Page MenuHomePhabricator

Replace RAID controller battery on an-worker1095
Closed, ResolvedPublic

Description

We have experienced a RAID controller battery failure in an-worker1095.

This is one of a batch of servers that have been particularly prone to this issue.

I think we should have some spares in stock, so it would be great if it could be replaced please. I can shut down the server whenever it's convenient.

Event Timeline

BTullis triaged this task as Medium priority.
BTullis added a project: ops-eqiad.
BTullis moved this task from Incoming to Blocked / Waiting on the Data-Platform-SRE board.
BTullis added a subscriber: Jclark-ctr.

Hi @Jclark-ctr - We've had another RAID controller fail from the same batch of servers again.
Would you be able to replace it please, when convenient. I can downtime it and shut it down ahead of time for you. Thanks.

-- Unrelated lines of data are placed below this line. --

-- ==== Sys2Proof/Machine/Ops.lean ====
section
/-! DEFINITION. The named operations over memory, registers and records; translation; leaving a transaction, ending a thread or a
block, and taking an exception (raise), with the return from one beside it. -/

namespace Sys2Proof.Machine

/-! Memory: the canonical list of bytes. -/

/-- The byte at an address; an unlisted address reads as 0. -/
def readByte : Mem → Nat → Byte
  | [], _ => 0
  | (b, v) :: m, a => if a = b then v else if a < b then 0 else readByte m a

/-- Write one byte, keeping the canonical form: rising addresses, no byte 0 listed. -/
def writeByte : Mem → Nat → Byte → Mem
  | [], a, v => if v = 0 then [] else [(a, v)]
  | (b, w) :: m, a, v =>
    if a < b then (if v = 0 then (b, w) :: m else (a, v) :: (b, w) :: m)
    else if a = b then (if v = 0 then m else (a, v) :: m)
    else (b, w) :: writeByte m a v

/-- The n bytes from an address on. -/
def readBytes (m : Mem) (a n : Nat) : List Byte := (List.range n).map fun i => readByte m (a + i)

/-- The cells of consecutive bytes from an address on: those that are not 0. -/
def cellsOf : Nat → List Byte → Mem
  | _, [] => []
  | a, v :: vs => if v = 0 then cellsOf (a + 1) vs else (a, v) :: cellsOf (a + 1) vs

/-- Write bytes from an address on. -/
def writeBytes (m : Mem) (a : Nat) (bs : List Byte) : Mem :=
  m.filter (fun c => decide (c.1 < a)) ++ cellsOf a bs ++ m.filter fun c => decide (a + bs.length ≤ c.1)

/-- Addresses strictly rising from a bound on. -/
def Mem.rising : Nat → Mem → Bool
  | _, [] => true
  | lo, (a, v) :: m => decide (lo ≤ a) && !(v == 0) && Mem.rising (a + 1) m

/-- The canonical form: strictly rising addresses and no listed byte equal to what an unlisted address reads as. -/
def Mem.wf (m : Mem) : Bool := Mem.rising 0 m

/-! Registers and predicates of a thread. -/

/-- A register; w0 is full and reads 0 (R24, R92). -/
def Thread.reg (t : Thread) (n : Nat) : Reg := if n = 0 then {} else t.regs.getD n {}

/-- A register's value. -/
def Thread.val (t : Thread) (n : Nat) : Word := (t.reg n).val

/-- A pair's 64 bits: the even register is the low word (R102). -/
def Thread.pair (t : Thread) (n : Nat) : DWord := t.val (n + 1) ++ t.val n

/-- The values of n registers. -/
def Thread.vals (t : Thread) (r n : Nat) : List Word := (List.range n).map fun i => t.val (r + i)

/-- Put a register; w0 discards (R24). -/
def Thread.put (t : Thread) (n : Nat) (r : Reg) : Thread :=
  if n = 0 then t else { t with regs := t.regs.set n r }

/-- Write a register and leave it full (R92, R95). -/
def Thread.write (t : Thread) (n : Nat) (v : Word) : Thread := t.put n { val := v, st := .full }

/-- Write consecutive registers. -/
def Thread.writes (t : Thread) (n : Nat) : List Word → Thread
  | [] => t
  | v :: vs => Thread.writes (t.write n v) (n + 1) vs

/-- Write a pair, the low word to the even register. -/
def Thread.writePair (t : Thread) (n : Nat) (v : DWord) : Thread :=
  (t.write n (v.extractLsb' 0 32)).write (n + 1) (v.extractLsb' 32 32)

/-- Give a register another state and keep its value. -/
def Thread.mark (t : Thread) (n : Nat) (st : RegState) : Thread := t.put n { val := t.val n, st := st }

/-- Give n registers from r on another state. -/
def Thread.marks (t : Thread) (r : Nat) (st : RegState) : Nat → Thread
  | 0 => t
  | n + 1 => Thread.marks (t.mark r st) (r + 1) st n

/-- A predicate; p7 reads 1 (R100). -/
def Thread.pred (t : Thread) (p : Nat) : Bool := if p ≥ 7 then true else t.preds.getD p false

/-- Write a predicate p0 to p6. -/
def Thread.setPred (t : Thread) (p : Nat) (v : Bool) : Thread := { t with preds := t.preds.set p v }

/-- Raise sticky flags (R121). -/
def Thread.orFlags (t : Thread) (f : Word) : Thread := { t with fflags := t.fflags ||| f }

/-- Move on: the thread has issued, stands at a new PC and waits for nothing (R62). -/
def Thread.goto (t : Thread) (pc : DWord) : Thread :=
  { t with pc := pc, waitCount := 0, mid := none, conv := none }

/-- A live thread (R60). -/
def Thread.live (t : Thread) : Bool := match t.life with
  | .live => true
  | _ => false

/-- A parked thread. -/
def Thread.park? (t : Thread) : Option Park := match t.life with
  | .parked p => some p
  | _ => none

/-! Records of the state. -/

/-- A resident bundle by name. -/
def State.bundle? (s : State) (b : Nat) : Option Bundle := s.bundles.find? (·.id == b)

/-- Change a bundle. -/
def State.modBundle (s : State) (b : Nat) (f : Bundle → Bundle) : State :=
  { s with bundles := upd s.bundles (·.id == b) f }

/-- A lane's thread. -/
def State.thread? (s : State) (b l : Nat) : Option Thread := (s.bundle? b).bind (·.threads[l]?)

/-- Change a lane's thread. -/
def State.modThread (s : State) (b l : Nat) (f : Thread → Thread) : State :=
  s.modBundle b fun x => { x with threads := x.threads.modify l f }

/-- A lane's thread, or a fresh one where there is none. -/
def State.thread (s : State) (b l : Nat) : Thread := (s.thread? b l).getD {}

/-- A resident block by name. -/
def State.block? (s : State) (b : Nat) : Option Block := s.blocks.find? (·.id == b)

/-- Change a block. -/
def State.modBlock (s : State) (b : Nat) (f : Block → Block) : State :=
  { s with blocks := upd s.blocks (·.id == b) f }

/-- A task by the model's name. -/
def State.task? (s : State) (t : Nat) : Option Task := s.tasks.find? (·.id == t)

/-- Change a task. -/
def State.modTask (s : State) (t : Nat) (f : Task → Task) : State := { s with tasks := upd s.tasks (·.id == t) f }

/-- The block a bundle works for: its own, or its origin's; none for a combiner wave. -/
def Owner.block? : Owner → Option Nat
  | .block b => some b
  | .handler b => some b
  | .wave _ => none

/-- The block a bundle works for; a combiner wave's own block-scope state (R264). -/
def State.blockOf (s : State) (b : Bundle) : Option Block := match b.owner with
  | .wave w => (s.waves.find? (·.id == w)).map (·.blk)
  | .block k => s.block? k
  | .handler k => s.block? k

/-- Change the block a bundle works for, or its wave's block-scope state. -/
def State.modBlk (s : State) (b : Bundle) (f : Block → Block) : State := match b.owner with
  | .wave w => { s with waves := upd s.waves (·.id == w) fun x => { x with blk := f x.blk } }
  | .block k => s.modBlock k f
  | .handler k => s.modBlock k f

/-- A bundle's task. -/
def State.taskOf (s : State) (b : Bundle) : Option Task := (s.blockOf b).bind (fun k => s.task? k.task)

/-- A core. -/
def State.core (s : State) (c : Nat) : Core := s.cores.getD c {}

/-- Change a core. -/
def State.modCore (s : State) (c : Nat) (f : Core → Core) : State := { s with cores := s.cores.modify c f }

/-- The die of a core (R7). -/
def dieOf (core : Nat) : Nat := core / 160

/-- A die. -/
def State.die (s : State) (d : Nat) : Die := s.dies.getD d {}

/-- Change a die. -/
def State.modDie (s : State) (d : Nat) (f : Die → Die) : State := { s with dies := s.dies.modify d f }

/-- A partition. -/
def State.part (s : State) (p : Nat) : Partition := s.partitions.getD p {}

/-- Change a partition. -/
def State.modPart (s : State) (p : Nat) (f : Partition → Partition) : State :=
  { s with partitions := s.partitions.modify p f }

/-- A queue slot. -/
def State.slot (s : State) (n : Nat) : Slot := s.slots.getD n {}

/-- Change a queue slot. -/
def State.modSlot (s : State) (n : Nat) (f : Slot → Slot) : State := { s with slots := s.slots.modify n f }

/-- An outstanding request by name. -/
def State.req? (s : State) (r : Nat) : Option Req := s.reqs.find? (·.id == r)

/-- Change a request. -/
def State.modReq (s : State) (r : Nat) (f : Req → Req) : State := { s with reqs := upd s.reqs (·.id == r) f }

/-- Remove a request. -/
def State.dropReq (s : State) (r : Nat) : State := { s with reqs := s.reqs.filter (fun x => !(x.id == r)) }

/-- A line's state at its home slice (R153). -/
def State.line (s : State) (n : Nat) : Line := (s.lines.find? (·.line == n)).getD { line := n }

/-- Change a line's state at its home slice. -/
def State.modLine (s : State) (n : Nat) (f : Line → Line) : State :=
  if s.lines.any (·.line == n) then { s with lines := upd s.lines (·.line == n) f }
  else { s with lines := s.lines ++ [f { line := n }] }

/-- What a die has received of a line homed on another (R154, R191). -/
def State.dieLine (s : State) (d ln : Nat) : DieLine := ((s.die d).received.find? (·.line == ln)).getD { line := ln }

/-- Change that. -/
def State.modDieLine (s : State) (d ln : Nat) (f : DieLine → DieLine) : State :=
  s.modDie d fun x => if x.received.any (·.line == ln) then { x with received := upd x.received (·.line == ln) f }
    else { x with received := x.received ++ [f { line := ln }] }

/-- The next free name. -/
def State.next (s : State) : State := { s with fresh := s.fresh + 1 }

@BTullis would you be able to shutdown server for tomorrow morning 8:30am est

Icinga downtime and Alertmanager silence (ID=6f84de2d-a493-4b54-92d4-cefed7da6f97) set by btullis@cumin1001 for 7 days, 0:00:00 on 1 host(s) and their services with reason: Replacing RAID controller battery

an-worker1095.eqiad.wmnet

@Jclark-ctr - I've shut down the machine and downtimed it. Feel free to boot it again normally after changing the battery. Many thanks.

@BTullis replaced failed battery. server is booting up now